## [Problem]
Within the material below, locate the line with "offset reads as. -/" and the line with "decodes to the", then return those two lines and all lines between them, exactly as written.

## [Supplied material]
-- ==== Sys2Proof/Machine/State.lean ====
section
/-! DEFINITION. The state of the CHDC as plain data (spec/10_state.md), the reasons a step can stop, and the state after
reset (spec/70_reset_and_hazards.md R156). -/

namespace Sys2Proof.Machine

/-- Why the machine stops. None of them can happen from reset: each marks a broken invariant of the model or an
operation asked for where the spec does not trigger it. A host error is no fault: it is recorded in ERRCODE (R138). -/
inductive Fault where
  /-- Raised by every operation met with ENG = 3, which is never used (R61, U5). Safe. -/
  | engReserved
  /-- Raised by every operation met with PHASE = 3, which is never used (R61, U5). Safe. -/
  | phaseReserved
  /-- Raised by every operation met with STEP out of range while ENG = RUN (R61, U5). Safe. -/
  | stepOutOfRange
  /-- Raised by every operation met with FSEQ = 1 while ENG = IDLE (R21, U5). Safe. -/
  | fseqWhileIdle
  /-- Raised by every operation met with ERRCODE 4..15, which is never produced (R140, U6). Safe. -/
  | errcodeReserved
  /-- Raised by a write to BUF outside its offsets 0..63, which do not exist (R22, R36). Safe. -/
  | bufferOffset
  /-- Raised by an engine operation or a micro-operation asked for in a state that does not trigger it (R58, R117).
  Safe: the spec gives it no effect there. -/
  | notTriggered
  deriving DecidableEq, Repr

/-- Why a step has no meaning. -/
inductive Refusal where
  /-- Raised by exec for an instruction without a meaning; no arm is left so. Safe. -/
  | notModelled (mnemonic : String)
  deriving DecidableEq, Repr

/-- One entry of the schedule (R119, U13): who moves where the spec leaves it open, and where reset is asserted. -/
inductive Turn where
  /-- The engine moves, if it has a transition enabled. -/
  | engine
  /-- The host's next transaction is performed, if it may be: any read, or a write with ENG = IDLE (R116). -/
  | host
  /-- The platform asserts reset (R156); `keeps` says whether the bus still presents a write that was waiting (R158). -/
  | reset (keeps : Bool)
  deriving DecidableEq, Repr

/-- BUF as (offset, byte) pairs in one canonical form (`Memory.wf`). -/
abbrev Memory := List Host.Cell

/-- ENG = IDLE (R20). -/
abbrev engIdle : BitVec 2 := 0
/-- ENG = RUN (R20). -/
abbrev engRun : BitVec 2 := 1
/-- ENG = CHAIN (R20). -/
abbrev engChain : BitVec 2 := 2

/-- PHASE = IDLE (R26). -/
abbrev phaseIdle : BitVec 2 := 0
/-- PHASE = ABSORB (R26). -/
abbrev phaseAbsorb : BitVec 2 := 1
/-- PHASE = DONE (R26). -/
abbrev phaseDone : BitVec 2 := 2

/-- The state of the CHDC. The last three fields are the model's own: the inputs the host and the platform still have to
give, and the response on the bus (logs 4, 5, 7). -/
@[ext]
structure State where
  /-- The state bank HS[0..4] (R16). -/
  hs : Vector Word 5
  /-- The working registers WK[0..4] (R17). -/
  wk : Vector Word 5
  /-- The message word register MW[0..15] (R18). -/
  mw : Vector Word 16
  /-- The step counter STEP (R19). -/
  stepNo : BitVec 7
  /-- The engine sequencer state ENG (R20). -/
  eng : BitVec 2
  /-- The pending-length-block flag FSEQ (R21). -/
  fseq : Bool
  /-- The block buffer BUF[0..63] (R22). -/
  buf : Memory
  /-- The fill count FILL (R23). -/
  fill : BitVec 7
  /-- The message length counter L (R24). -/
  len : BitVec 64
  /-- The algorithm select ALG: 0 MD5, 1 SHA-1 (R25). -/
  alg : BitVec 1
  /-- The session phase PHASE (R26). -/
  phase : BitVec 2
  /-- The error flag ERR (R27). -/
  err : Bool
  /-- The error code ERRCODE (R27). -/
  errcode : BitVec 4
  /-- The transactions the host has still to have performed, in the order issued (R33, R49; log 4). -/
  hostq : List Tw
  /-- The turns still to come of the schedule (R119, U13; log 5). -/
  sched : List Turn
  /-- The response word of the last transaction performed, if it was a read (R54; log 7). -/
  resp : Option Word
  deriving DecidableEq, Repr

/-- The canonical form from a lower bound on: offsets rising from `lo`, each below 64, no entry equal to what an unlisted
offset reads as. -/
def Memory.wfFrom : Nat → Memory → Bool
  | _, [] => true
  | lo, (a, v) :: rest => lo ≤ a && a < Config.blockBytes && v ≠ Config.unwrittenByte && Memory.wfFrom (a + 1) rest

/-- BUF is in canonical form, so that equal contents are equal data. -/
def Memory.wf (m : Memory) : Bool := Memory.wfFrom 0 m

/-- The machine right after reset (R156, R157); WK, MW and BUF, which the spec leaves unspecified, at the values of logs
1, 2 and 3; no transaction issued and no turn scheduled. -/
def State.reset : State where
  hs := #v[0, 0, 0, 0, 0]
  wk := #v[Config.unspecifiedWord, Config.unspecifiedWord, Config.unspecifiedWord, Config.unspecifiedWord,
    Config.unspecifiedWord]
  mw := Vector.replicate 16 Config.unspecifiedWord
  stepNo := 0
  eng := engIdle
  fseq := false
  buf := []
  fill := 0
  len := 0
  alg := 0
  phase := phaseIdle
  err := false
  errcode := 0
  hostq := []
  sched := []
  resp := none

end Sys2Proof.Machine
end

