-- ==== Sys2Proof/WellFormed.lean ====
section
/-! DEFINITION. Which instruction terms stand for something the spec describes: the operand ranges of 30_encoding.md. -/

namespace Sys2Proof

/-- The slots a write to which is WR_BAD (R57 item 4, R128). -/
def badWriteSlot (slot : Slot) : Bool := slot = 1 || 4 ≤ slot.toNat

/-- The slots a read of which is RD_ZERO (R57 item 7, R132). -/
def zeroReadSlot (slot : Slot) : Bool :=
  slot = 0 || slot = 2 || slot = 3 || slot = 6 || slot = 7 || 13 ≤ slot.toNat

/-- A command word is illegal iff DATA[31:4] is not 0 or DATA[3:0] is 5 or more (R55). -/
def illegalCommand (v : Word) : Bool := v.extractLsb' 4 28 ≠ 0 || 5 ≤ (v.extractLsb' 0 4).toNat

/-- The operands are ones the encoding gives the instruction: an illegal command word (R55), a slot that decodes to the
instruction (R57), a step index of the round or band (R58). -/
def Instr.wellFormed : Instr → Bool
  | .nop => true
  | .initMd5 => true
  | .initSha1 => true
  | .finish => true
  | .clearErr => true
  | .cmdIllegal v => illegalCommand v
  | .dataB _ => true
  | .dataW _ => true
  | .wrBad slot _ => badWriteSlot slot
  | .rdStatus _ => true
  | .rdLenLo _ => true
  | .rdLenHi _ => true
  | .rdDigest0 _ => true
  | .rdDigest1 _ => true
  | .rdDigest2 _ => true
  | .rdDigest3 _ => true
  | .rdDigest4 _ => true
  | .rdZero slot _ => zeroReadSlot slot
  | .md5StepF i => i.toNat < 16
  | .md5StepG i => 16 ≤ i.toNat && i.toNat < 32
  | .md5StepH i => 32 ≤ i.toNat && i.toNat < 48
  | .md5StepI i => 48 ≤ i.toNat && i.toNat < 64
  | .sha1StepCh t => t.toNat < 20
  | .sha1StepPar1 t => 20 ≤ t.toNat && t.toNat < 40
  | .sha1StepMaj t => 40 ≤ t.toNat && t.toNat < 60
  | .sha1StepPar2 t => 60 ≤ t.toNat && t.toNat < 80
  | .sha1Sched t => 16 ≤ t.toNat && t.toNat < 80
  | .md5Chain _ => true
  | .sha1Chain _ => true
  | .padAppend _ => true
  | .dispatch => true
  | .md5Load => true
  | .sha1Load => true
  | .padFinishOne => true
  | .padFinishTwo => true
  | .padLenblock => true

end Sys2Proof
end

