-- ==== Sys2Proof/Machine/Md5.lean ====
section
/-! DEFINITION. The MD5 compression engine's load and steps (spec/41_md5.md R79, R88..R93). -/

namespace Sys2Proof.Machine

/-- MD5_LOAD (R79): the block latched as little-endian words, WK[0..3] from HS[0..3], WK[4] not written, STEP <- 0. -/
def State.loadMd5 (s : State) : State :=
  { s with
    mw := #v[s.bufLe32 0, s.bufLe32 1, s.bufLe32 2, s.bufLe32 3, s.bufLe32 4, s.bufLe32 5, s.bufLe32 6, s.bufLe32 7,
      s.bufLe32 8, s.bufLe32 9, s.bufLe32 10, s.bufLe32 11, s.bufLe32 12, s.bufLe32 13, s.bufLe32 14, s.bufLe32 15]
    wk := #v[s.hs[0], s.hs[1], s.hs[2], s.hs[3], s.wk[4]]
    stepNo := 0 }

/-- The new value of one MD5 step (R88): b + rotl32(a + FUN(b, c, d) + MW[k(i)] + T[i], s(i)). -/
def md5StepValue (fn : Word → Word → Word → Word) (i : Nat) (mw : Vector Word 16) (a b c d : Word) : Word :=
  b + rotl32 (a + fn b c d + mw[md5Index i] + md5Constant i) (md5Shift i)

/-- STEP <- STEP + 1; if STEP is the block's number of steps: ENG <- CHAIN (R93, R111). -/
def State.advanceStep (last : Nat) (s : State) : State :=
  { s with stepNo := s.stepNo + 1, eng := if (s.stepNo + 1).toNat = last then engChain else s.eng }

/-- The common MD5 step (R88), then R93. -/
def State.md5Step (fn : Word → Word → Word → Word) (s : State) : State :=
  ({ s with
    wk := #v[s.wk[3], md5StepValue fn s.stepNo.toNat s.mw s.wk[0] s.wk[1] s.wk[2] s.wk[3], s.wk[1], s.wk[2],
      s.wk[4]] } : State).advanceStep Config.md5Steps

/-- MD5_STEP_F (R89). -/
def execMd5StepF (i : BitVec 7) (s : State) : Result :=
  whenTriggered (stepTriggered 0b000 i) (fun s => .ok (s.md5Step md5F)) s

/-- MD5_STEP_G (R90). -/
def execMd5StepG (i : BitVec 7) (s : State) : Result :=
  whenTriggered (stepTriggered 0b001 i) (fun s => .ok (s.md5Step md5G)) s

/-- MD5_STEP_H (R91). -/
def execMd5StepH (i : BitVec 7) (s : State) : Result :=
  whenTriggered (stepTriggered 0b010 i) (fun s => .ok (s.md5Step md5H)) s

/-- MD5_STEP_I (R92). -/
def execMd5StepI (i : BitVec 7) (s : State) : Result :=
  whenTriggered (stepTriggered 0b011 i) (fun s => .ok (s.md5Step md5I)) s

/-- MD5_LOAD as an operation of its own (R79): triggered by DISPATCH with ALG = 0. -/
def execMd5Load (s : State) : Result :=
  whenTriggered (fun s => s.alg = 0 && s.eng ≠ engRun) (fun s => .ok s.loadMd5) s

end Sys2Proof.Machine
end

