-- ==== Sys2Proof/Machine/Dispatch.lean ====
section
/-! DEFINITION. What each instruction does: one arm for each constructor, one direct call of its meaning. -/

namespace Sys2Proof.Machine

def exec (i : Instr) (s : State) : Host.Outcome State Fault Refusal :=
  match i with
  | .nop => Sys2Proof.Machine.execNop s
  | .initMd5 => Sys2Proof.Machine.execInitMd5 s
  | .initSha1 => Sys2Proof.Machine.execInitSha1 s
  | .finish => Sys2Proof.Machine.execFinish s
  | .clearErr => Sys2Proof.Machine.execClearErr s
  | .cmdIllegal v => Sys2Proof.Machine.execCmdIllegal v s
  | .dataB v => Sys2Proof.Machine.execDataB v s
  | .dataW v => Sys2Proof.Machine.execDataW v s
  | .wrBad slot v => Sys2Proof.Machine.execWrBad slot v s
  | .rdStatus v => Sys2Proof.Machine.execRdStatus v s
  | .rdLenLo v => Sys2Proof.Machine.execRdLenLo v s
  | .rdLenHi v => Sys2Proof.Machine.execRdLenHi v s
  | .rdDigest0 v => Sys2Proof.Machine.execRdDigest0 v s
  | .rdDigest1 v => Sys2Proof.Machine.execRdDigest1 v s
  | .rdDigest2 v => Sys2Proof.Machine.execRdDigest2 v s
  | .rdDigest3 v => Sys2Proof.Machine.execRdDigest3 v s
  | .rdDigest4 v => Sys2Proof.Machine.execRdDigest4 v s
  | .rdZero slot v => Sys2Proof.Machine.execRdZero slot v s
  | .md5StepF x => Sys2Proof.Machine.execMd5StepF x s
  | .md5StepG x => Sys2Proof.Machine.execMd5StepG x s
  | .md5StepH x => Sys2Proof.Machine.execMd5StepH x s
  | .md5StepI x => Sys2Proof.Machine.execMd5StepI x s
  | .sha1StepCh t => Sys2Proof.Machine.execSha1StepCh t s
  | .sha1StepPar1 t => Sys2Proof.Machine.execSha1StepPar1 t s
  | .sha1StepMaj t => Sys2Proof.Machine.execSha1StepMaj t s
  | .sha1StepPar2 t => Sys2Proof.Machine.execSha1StepPar2 t s
  | .sha1Sched t => Sys2Proof.Machine.execSha1Sched t s
  | .md5Chain x => Sys2Proof.Machine.execMd5Chain x s
  | .sha1Chain t => Sys2Proof.Machine.execSha1Chain t s
  | .padAppend b => Sys2Proof.Machine.execPadAppend b s
  | .dispatch => Sys2Proof.Machine.execDispatch s
  | .md5Load => Sys2Proof.Machine.execMd5Load s
  | .sha1Load => Sys2Proof.Machine.execSha1Load s
  | .padFinishOne => Sys2Proof.Machine.execPadFinishOne s
  | .padFinishTwo => Sys2Proof.Machine.execPadFinishTwo s
  | .padLenblock => Sys2Proof.Machine.execPadLenblock s

end Sys2Proof.Machine
end

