-- ==== Sys2Proof/Certificates/Slice0/Obligations.lean ====
section
/-! DEFINITION. The statements for the provers. `resp`, `hostq` and `sched` are the model's own fields (logs 4, 5, 7):
where a rule says nothing of the response, the statement leaves it open (`∃ r`). -/

open Sys2Proof Sys2Proof.Machine

/-! ## Encoding -/

/-- Decoding an encoded well-formed instruction gives it back, with every operand at every value (R54..R58). SHA1_SCHED is
left out because its word is the word of the SHA-1 step it belongs to (R58, log 11). -/
def Obligations.DecodeOfEncodeIsTheInstruction : Prop :=
  ∀ (i : Instr) (c : Code), i.wellFormed = true → encode i = some c → (∀ t, i ≠ .sha1Sched t) → decode c = .ok i

/-- Encoding what a word decodes to gives the word back, and what it decodes to is well-formed: no bit is dropped. -/
def Obligations.EncodeOfDecodeIsTheWord : Prop :=
  ∀ (c : Code) (i : Instr), decode c = .ok i → i.wellFormed = true ∧ encode i = some c

/-- R57, with the command word of R55: the tests that decode a transaction word, and that every word decodes to exactly
one row of opcode_table.json. -/
def Obligations.TransactionWordsDecodeToOneRow : Prop :=
  ∀ w : Tw, ∃ i, decode (.tw w) = .ok i ∧
    (twWe w = 1 → twSlot w = 0 → commandReserved (twData w) = 0 →
      (commandOp (twData w) = 0 → i = .nop) ∧ (commandOp (twData w) = 1 → i = .initMd5) ∧
      (commandOp (twData w) = 2 → i = .initSha1) ∧ (commandOp (twData w) = 3 → i = .finish) ∧
      (commandOp (twData w) = 4 → i = .clearErr) ∧
      (5 ≤ (commandOp (twData w)).toNat → i = .cmdIllegal (twData w))) ∧
    (twWe w = 1 → twSlot w = 0 → commandReserved (twData w) ≠ 0 → i = .cmdIllegal (twData w)) ∧
    (twWe w = 1 → twSlot w = 2 → i = .dataB (twData w)) ∧
    (twWe w = 1 → twSlot w = 3 → i = .dataW (twData w)) ∧
    (twWe w = 1 → (twSlot w = 1 ∨ 4 ≤ (twSlot w).toNat) → i = .wrBad (twSlot w) (twData w)) ∧
    (twWe w = 0 → twSlot w = 1 → i = .rdStatus (twData w)) ∧
    (twWe w = 0 → twSlot w = 4 → i = .rdLenLo (twData w)) ∧
    (twWe w = 0 → twSlot w = 5 → i = .rdLenHi (twData w)) ∧
    (twWe w = 0 → twSlot w = 8 → i = .rdDigest0 (twData w)) ∧
    (twWe w = 0 → twSlot w = 9 → i = .rdDigest1 (twData w)) ∧
    (twWe w = 0 → twSlot w = 10 → i = .rdDigest2 (twData w)) ∧
    (twWe w = 0 → twSlot w = 11 → i = .rdDigest3 (twData w)) ∧
    (twWe w = 0 → twSlot w = 12 → i = .rdDigest4 (twData w)) ∧
    (twWe w = 0 → (twSlot w = 0 ∨ twSlot w = 2 ∨ twSlot w = 3 ∨ twSlot w = 6 ∨ twSlot w = 7 ∨ 13 ≤ (twSlot w).toNat) →
      i = .rdZero (twSlot w) (twData w)) ∧
    (hostRows.filter (rowMatches w)).map TableRow.name = [mnemonic i]

/-- R58: the match/mask rows of opcode_table.json over the engine control word give the same decode as FSEL and ENG, and
the SHA1_SCHED rows mark exactly the SHA-1 steps from 16 on. -/
def Obligations.EngineWordRowsAgreeWithTheSelector : Prop :=
  ∀ w : Ecw,
    (engineRows.filter (rowMatches w)).map TableRow.name =
      (match decode (.ecw w) with
        | .ok i => [mnemonic i]
        | .error _ => []) ∧
    (schedRows.any (rowMatches w) = true ↔
      ecwEng w = 1 ∧ ecwAlg w = 1 ∧ 16 ≤ (ecwStep w).toNat ∧ (ecwStep w).toNat < 80)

## [Expected output]
offset reads as. -/
def Memory.wfFrom : Nat → Memory → Bool
  | _, [] => true
  | lo, (a, v) :: rest => lo ≤ a && a < Config.blockBytes && v ≠ Config.unwrittenByte && Memory.wfFrom (a + 1) rest

/-- BUF is in canonical form, so that equal contents are equal data. -/
def Memory.wf (m : Memory) : Bool := Memory.wfFrom 0 m

/-- The machine right after reset (R156, R157); WK, MW and BUF, which the spec leaves unspecified, at the values of logs
1, 2 and 3; no transaction issued and no turn scheduled. -/
def State.reset : State where
  hs := #v[0, 0, 0, 0, 0]
  wk := #v[Config.unspecifiedWord, Config.unspecifiedWord, Config.unspecifiedWord, Config.unspecifiedWord,
    Config.unspecifiedWord]
  mw := Vector.replicate 16 Config.unspecifiedWord
  stepNo := 0
  eng := engIdle
  fseq := false
  buf := []
  fill := 0
  len := 0
  alg := 0
  phase := phaseIdle
  err := false
  errcode := 0
  hostq := []
  sched := []
  resp := none

end Sys2Proof.Machine
end

-- ==== Sys2Proof/WellFormed.lean ====
section
/-! DEFINITION. Which instruction terms stand for something the spec describes: the operand ranges of 30_encoding.md. -/

namespace Sys2Proof

/-- The slots a write to which is WR_BAD (R57 item 4, R128). -/
def badWriteSlot (slot : Slot) : Bool := slot = 1 || 4 ≤ slot.toNat

/-- The slots a read of which is RD_ZERO (R57 item 7, R132). -/
def zeroReadSlot (slot : Slot) : Bool :=
  slot = 0 || slot = 2 || slot = 3 || slot = 6 || slot = 7 || 13 ≤ slot.toNat

/-- A command word is illegal iff DATA[31:4] is not 0 or DATA[3:0] is 5 or more (R55). -/
def illegalCommand (v : Word) : Bool := v.extractLsb' 4 28 ≠ 0 || 5 ≤ (v.extractLsb' 0 4).toNat

/-- The operands are ones the encoding gives the instruction: an illegal command word (R55), a slot that decodes to the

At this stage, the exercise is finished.